Harrex has twice been a shortlisted composer with SPNM (The Society for the Promotion of New Music) and in 2003 won second prize in the Luxembourg International Composition Prize with Hauptweg und Nebenwege.

His works are performed widely, live and on radio, and commercially recorded not only in the UK but also in continental Europe, the United States, Canada and Australia.
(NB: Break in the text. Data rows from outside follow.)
/-- Byte writes to two record bytes commute (R37). -/
theorem writeByte_rec_comm {o o' : Nat} (ho : o < 0x10) (ho' : o' < 0x10) (hne : o ≠ o') (v v' : Byte) (b : Block) :
    writeByte o' v' (writeByte o v b) = writeByte o v (writeByte o' v' b) := by
  simp only [writeByte_rec ho, writeByte_rec ho', Vector.set_comm _ _ hne]

/-! ## The statements -/

/-- Settles O14: a reset and each kind of transaction take the event at the head, and a transaction is answered once. -/
theorem eventsServedInIssueOrder : Obligations.EventsServedInIssueOrder := by
  intro s t h
  obtain ⟨q, hq, rfl⟩ | ⟨w, q, e, hq, -, rfl⟩ | ⟨w, q, i, hq, -, -, hexec⟩ := step_cases h
  · exact .inl ⟨hq, rfl⟩
  · exact .inr ⟨w, _, hq, rfl⟩
  · obtain ⟨hinbox, r, hr⟩ := exec_answers_once hexec
    exact .inr ⟨w, r, hinbox ▸ hq, hr⟩

/-- Settles O18: the reason answered is the one the checks give, and MISALIGNED is the alignment check's alone. -/
theorem misalignedExactlyWhenIllFormed : Obligations.MisalignedExactlyWhenIllFormed :=
  fun i _ => refusedWith_iff_checkOf.trans (checkOf_eq_misaligned_iff i)

/-- Settles O24: a read only answers, and its answer is a function of the registers, which it leaves alone. -/
theorem readsAreIdempotentWithoutEffect : Obligations.ReadsAreIdempotentWithoutEffect := by
  intro i s t u hread ht hu
  have hid : effectOf i = id := by obtain ⟨off, rfl | rfl⟩ := hread <;> rfl
  rw [exec_of_effectOf_id hid] at ht hu
  cases ht
  cases hu
  exact ⟨rfl, rfl, rfl⟩

/-- Settles O26: each byte of the word view is the byte view at its own offset. -/
theorem wordReadAgreesWithByteReads : Obligations.WordReadAgreesWithByteReads := by
  intro s off ha hr
  refine ⟨wordView s.block off.toNat, rd32_completes ((busCheck_read_four off).2 ⟨ha, by omega⟩) s, fun k => ?_⟩
  have hoff : (off + BitVec.ofNat 8 k).toNat = off.toNat + k := toNat_add_of_aligned ha k.isLt
  have hbyte : (wordView s.block off.toNat).extractLsb' (8 * k.val) 8 = byteView s.block (off + BitVec.ofNat 8 k).toNat := by
    rw [hoff, ← getByte_wordView (by omega) k.isLt, getByte]
  have hcheck : busCheck .read .one (off + BitVec.ofNat 8 k) = none :=
    (busCheck_read_one _).2 (hoff ▸ readable_add_of_aligned ha k.isLt hr)
  rw [hbyte]
  exact rd8_completes hcheck s

/-- Settles O31: a word write is its four byte writes, and no check refuses one of them. -/
theorem wordWriteAgreesWithByteWrites : Obligations.WordWriteAgreesWithByteWrites := by
  intro s off w ha ho
  have h₁ : (off + 1).toNat = off.toNat + 1 := toNat_add_of_aligned ha (k := 1) (by omega)
  have h₂ : (off + 2).toNat = off.toNat + 2 := toNat_add_of_aligned ha (k := 2) (by omega)
  have h₃ : (off + 3).toNat = off.toNat + 3 := toNat_add_of_aligned ha (k := 3) (by omega)
  refine ⟨_, _, _, _, _, wr32_completes ha ho w s, wr8_completes ho _ s, wr8_completes (by omega) _ _,
    wr8_completes (by omega) _ _, wr8_completes (by omega) _ _, ?_⟩
  simp only [respond_block, mapBlock_block, h₁, h₂, h₃]
  rfl

/-- Settles O32: both orders store the same two record bytes and clear GV. -/
theorem recordWriteOrderIrrelevant : Obligations.RecordWriteOrderIrrelevant := by
  intro s t t' u u' off off' v v' hne ho ho' ht hu ht' hu'
  rw [wr8_completes (by omega)] at ht hu ht' hu'
  cases ht
  cases hu
  cases ht'
  cases hu'
  exact writeByte_rec_comm ho ho' (fun h => hne (BitVec.eq_of_toNat_eq h)) v v' s.block

end Sys2Proof.Machine
end

section
/-! The host's side: located records in the image, and routing of an access to a window. -/

namespace Sys2Proof.Machine

/-! ## The image -/

/-- The length of an image shorter than 2^32 bytes is written to IMGLEN whole (R21). -/
theorem imgLenOf_toNat {n : Nat} (h : n < 2 ^ 32) : (imgLenOf n).toNat = n := by
  rw [imgLenOf, BitVec.toNat_ofNat]
  omega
Harrex is also involved in encouraging interest in new music by young people and amateur musicians – he currently holds positions as Composer in Residence at two schools in Sussex, and in 2005 he established the Sussex branch of CoMA (Contemporary Music for Amateurs). He was a founder member and is a past chairman of New Music Brighton , a collective of composers living or working in the Sussex area. He is co-founder, with Claudia Molitor, and Chair of Trustees of Soundwaves Festival.

==Discography==

- Sonata for female voice, flute and percussion: CBC Radio Canada SM148 (recording of live broadcast; Mary Morrison, soprano, Robert Aitken, flute, John Wyre, percussion)
- Narnian Suite: Argo Record Co. DA91 – performed by children from Heslington Primary School and students of the University of York, conducted by the composer.
- Sampler: New Music Brighton NMBCD001 – on ‘new piano music from a Sussex shore’ performed by Stephanie Cant
- Hauptweg und Nebenwege: Editions LGNM No 403, recording of a live performance by the Luxembourg Sinfonietta conducted by Marcel Wengler.